Records for this task:
==*==

-- ==== Sys2Proof/Machine/Reserve.lean ====
section
/-! DEFINITION. The reservation unit and the job transitions bound to it: shortage tests, admission, the
wait-list walk, grants, burst reports, failed attempts, re-reservation, suspension and release (R43 to
R57, R66 to R68). -/

namespace Sys2Proof.Machine

/-! ### Sufficiency -/

/-- The outstanding need of each component of a waiting job: its pending re-reservation if it is a returned
job, else its full need S(n) (R50). -/
def Job.outstanding (j : Job) : List Nat :=
  match j.pendingRe with
  | some l => l
  | none => j.comps.map j.need

/-- A need of `k` steps on a position finds its free volume too small. A zero need never does (R46, R50). -/
def State.shortAt (s : State) (p : Pos) (k : Nat) : Bool :=
  decide (0 < k) && decide (s.freeVol p < s.volume p k)

/-- The first short canister in component order, with the need on it in steps. -/
def State.firstShort (s : State) : List Nat → List Component → Option (Pos × Nat)
  | k :: ks, c :: cs => if s.shortAt c.pos k then some (c.pos, k) else s.firstShort ks cs
  | _, _ => none

/-- The first canister short for a new job: one with nonzero need whose wait list is not empty, or whose free
volume is too small (R46). -/
def State.admissionShort (s : State) : List Nat → List Component → Option (Pos × Nat)
  | k :: ks, c :: cs =>
    if decide (0 < k) && !(s.waitList c.pos).isEmpty || s.shortAt c.pos k then some (c.pos, k)
    else s.admissionShort ks cs
  | _, _ => none

/-- The need of a job's component on one position. -/
def needOn (p : Pos) : List Nat → List Component → Nat
  | k :: ks, c :: cs => if c.pos = p then k else needOn p ks cs
  | _, _ => 0

/-- Adds step counts to the reserved steps of components. -/
def addReserved : List Nat → List Component → List Component
  | k :: ks, c :: cs => { c with reserved := c.reserved + k } :: addReserved ks cs
  | _, cs => cs

/-- CANISTER-WAIT for port W: the position, the job, its need there in steps and in nL at the current q
(R57). -/
def State.notifyWait (s : State) (p : Pos) (h : Handle) (k : Nat) : State :=
  s.notify .w (.canisterWait p h k (s.volume p k))

/-! ### The wait-list walk -/

/-- The state a granted or resumed job takes: ACTIVE while a tin of it is called or on the line, else READY
(R51, R66). -/
def State.liveState (s : State) (h : Handle) : JobState :=
  if s.called h || decide (0 < s.tinCount h) then .active else .ready

/-- A grant: the reserved steps rise to the target, the pending re-reservation is cleared, the job leaves the
list and joins the tail of the queue, and its owner gets JOB-STATE with cause STOCK-GRANTED (R50, R51). -/
def State.grant (s : State) (p : Pos) (h : Handle) : State :=
  let st := s.liveState h
  let s1 := s.modJob h fun j =>
    { j with comps := addReserved j.outstanding j.comps, pendingRe := none, state := st }
  ((s1.setWait p ((s1.waitList p).filter (· != h))).joinQueue h).notifyJob h .stockGranted

/-- A waiting job moves from list `p` to list `y`: a job placed at SUBMIT to the tail, a returned job to the
head; CANISTER-WAIT for `y` goes to port W (R50). -/
def State.moveWait (s : State) (p y : Pos) (h : Handle) (returned : Bool) (k : Nat) : State :=
  let s1 := s.setWait p ((s.waitList p).filter (· != h))
  let l := s1.waitList y
  (s1.setWait y (if returned then h :: l else l ++ [h])).notifyWait y h k

/-- The walk over the handles of list `p`, head first: grant, stop or move (R50). The flag says whether a
grant has made a job READY. -/
def State.walkFrom (p : Pos) : List Handle → Bool → State → State × Bool
  | [], woke, s => (s, woke)
  | h :: rest, woke, s =>
    match s.job? h with
    | none => (s, woke)
    | some j =>
      if s.shortAt p (needOn p j.outstanding j.comps) then (s, woke)
      else
        match s.firstShort j.outstanding j.comps with
        | none => State.walkFrom p rest (woke || s.liveState h == .ready) (s.grant p h)
        | some (y, k) => State.walkFrom p rest woke (s.moveWait p y h j.pendingRe.isSome k)

/-- A walk on a canister (R49). A job it makes READY wakes a PARKING or PARKED line, and that LINE notice
follows the walk's own (R149; of several walks each is followed by its own, DEDUCED, log entry 19: unsafe). -/
def State.walk (s : State) (p : Pos) : State :=
  (State.walkFrom p (s.waitList p) false s).1.wakeIf (State.walkFrom p (s.waitList p) false s).2

/-- Walks on several canisters, one after another (R49). -/
def State.walkAll (s : State) (ps : List Pos) : State := ps.foldl State.walk s

/-! ### Burst reports -/

/-- A job that is CANCELLING or CANCELLED. -/
def Job.isCancelled (j : Job) : Bool := j.state == .cancelling || j.state == .cancelled

/-- Sets the reserved steps of component `i`. -/
def Job.setReserved (j : Job) (i k : Nat) : Job :=
  { j with comps := j.comps.modify i fun c => { c with reserved := k } }

/-- The reserved steps of component `i`. -/
def Job.reservedAt (j : Job) (i : Nat) : Nat := (j.comps[i]?.map (·.reserved)).getD 0

/-- A burst report of `k` steps for component `i` of the station tin's job: the reserved steps fall by `k`
(R52). For a cancelled job the rest of the kept count is released too, and a release starts a walk on
the report's canister (R55). -/
def State.reserveReport (s : State) (h : Handle) (i : Nat) (p : Pos) (k : Nat) : State :=
  match s.job? h with
  | none => s
  | some j =>
    if j.isCancelled then
      let s1 := s.modJob h fun j => j.setReserved i 0
      if 0 < j.reservedAt i - k then s1.walk p else s1
    else s.modJob h fun j => j.setReserved i (j.reservedAt i - k)

/-! ### Failed attempts, suspension, re-reservation -/

/-- Records a failed attempt: the steps it dispensed become the pending re-reservation (none if all are 0),
the entry's attempts rise by 1 holding at 99, tins started falls by 1, and the job joins the queue if it
had left it. A cancelled job records none of this (R53, R68). -/
def State.failAttempt (s : State) (t : TinCtx) : State :=
  match s.job? t.handle with
  | none => s
  | some j =>
    if j.isCancelled then s
    else
      (s.modJob t.handle fun j =>
        { j with
          pendingRe := if t.dispensed.all (· == 0) then none else some t.dispensed
          started := j.started - 1
          results := j.results.modify (t.index - 1) fun e =>
            { e with attempts := min Config.maxAttempts (e.attempts + 1) } }).joinQueue t.handle

/-- A job becomes SUSPENDED with a cause: JOB-STATE to its owner, and in PARKING the park condition is
examined (R67, R148). -/
def State.suspend (s : State) (h : Handle) (cause : Cause) : State :=
  ((s.modJob h fun j => { j with state := .suspended, cause := some cause }).notifyJob h cause).examinePark

/-- Tries the re-reservation of a returned job: taken, or the job becomes WAITING-STOCK at the head of the
first short canister's list, out of the dispense queue, with CANISTER-WAIT for port W (R54). The park condition
is examined here, after CANISTER-WAIT and before the job's JOB-STATE (R148): LINE (PARKED) follows CANISTER-WAIT on
port W and precedes JOB-STATE on the owner's (both orders DEDUCED, log entry 42: unsafe). The second part is that
canister, if any. -/
def State.retryReserve (s : State) (h : Handle) : State × Option Pos :=
  match s.job? h with
  | none => (s, none)
  | some j =>
    match j.pendingRe with
    | none => (s, none)
    | some l =>
      match s.firstShort l j.comps with
      | none =>
        (s.modJob h fun j => { j with comps := addReserved l j.comps, pendingRe := none }, none)
      | some (y, k) =>
        let s1 := (s.modJob h fun j => { j with state := .waitingStock }).leaveQueue h
        (((s1.setWait y (h :: s1.waitList y)).notifyWait y h k).examinePark, some y)

/-- A spoiled attempt fails and its re-reservation is tried at once; a job that must wait gets JOB-STATE with
cause RETURNED-WAIT (R53, R54, R68; after a LINE (PARKED) of this event, log entry 42). A cancelled job records no
re-reservation. -/
def State.spoilAttempt (s : State) (t : TinCtx) : State :=
  let r := (s.failAttempt t).retryReserve t.handle
  match r.2 with
  | some _ => r.1.notifyJob t.handle .returnedWait
  | none => r.1

/-! ### Release at CANCEL -/

/-- The burst in progress for component `i` of a job's station tin, 0 if there is none (R55). -/
def State.burstOf (s : State) (h : Handle) (i : Nat) : Nat :=
  if s.atStation h then
    match s.findChan fun c => c.state == .burst && c.comp == i with
    | some d => (s.chan d).burst.getD 0
    | none => 0
  else 0

/-- The components after a release: each keeps the step count of its burst in progress and nothing else.
`i` is the number of the first component given. -/
def State.keepBursts (s : State) (h : Handle) : Nat → List Component → List Component
  | _, [] => []
  | i, c :: cs => { c with reserved := min c.reserved (s.burstOf h i) } :: s.keepBursts h (i + 1) cs

/-- The positions, in component order, whose reserved steps a release lowers or from whose list the job is
removed: the walks of a CANCEL run on them (R49, R55). -/
def State.releasedPositions (s : State) (h : Handle) (listed : Option Pos) : Nat → List Component → List Pos
  | _, [] => []
  | i, c :: cs =>
    let rest := s.releasedPositions h listed (i + 1) cs
    if decide (min c.reserved (s.burstOf h i) < c.reserved) || listed == some c.pos then c.pos :: rest
    else rest

/-- Releases a cancelled job's claim: it leaves every wait list, keeps the counts of bursts in progress and
has no pending re-reservation (R55). -/
def State.releaseClaim (s : State) (h : Handle) : State :=
  (s.leaveWaits h).modJob h fun j => { j with comps := s.keepBursts h 0 j.comps, pendingRe := none }

/-! ### READY and ACTIVE -/

/-- ACTIVE becomes READY when the last of the job's calls and tin contexts has ended and c is below n
(R66). -/
def State.calmJob (s : State) (h : Handle) : State :=
  match s.job? h with
  | none => s
  | some j =>
    if j.state == .active && !s.called h && s.tinCount h == 0 && decide (j.counted < j.n) then
      s.modJob h fun j => { j with state := .ready }
    else s

/-- A job's tins left to start: n less tins started, less 1 while a tin of it is called (R84). -/
def State.tinsLeft (s : State) (h : Handle) (j : Job) : Nat :=
  j.n - j.started - (if s.called h then 1 else 0)

end Sys2Proof.Machine
end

==*==

Goal of the exercise: From the entries above, give again exactly the lines running from the line with "(s.modJob t.handle fun j =>" to the line with "results := j.results.modify"; include both of those lines.

Written reply:
      (s.modJob t.handle fun j =>
        { j with
          pendingRe := if t.dispensed.all (· == 0) then none else some t.dispensed
          started := j.started - 1
          results := j.results.modify (t.index - 1) fun e =>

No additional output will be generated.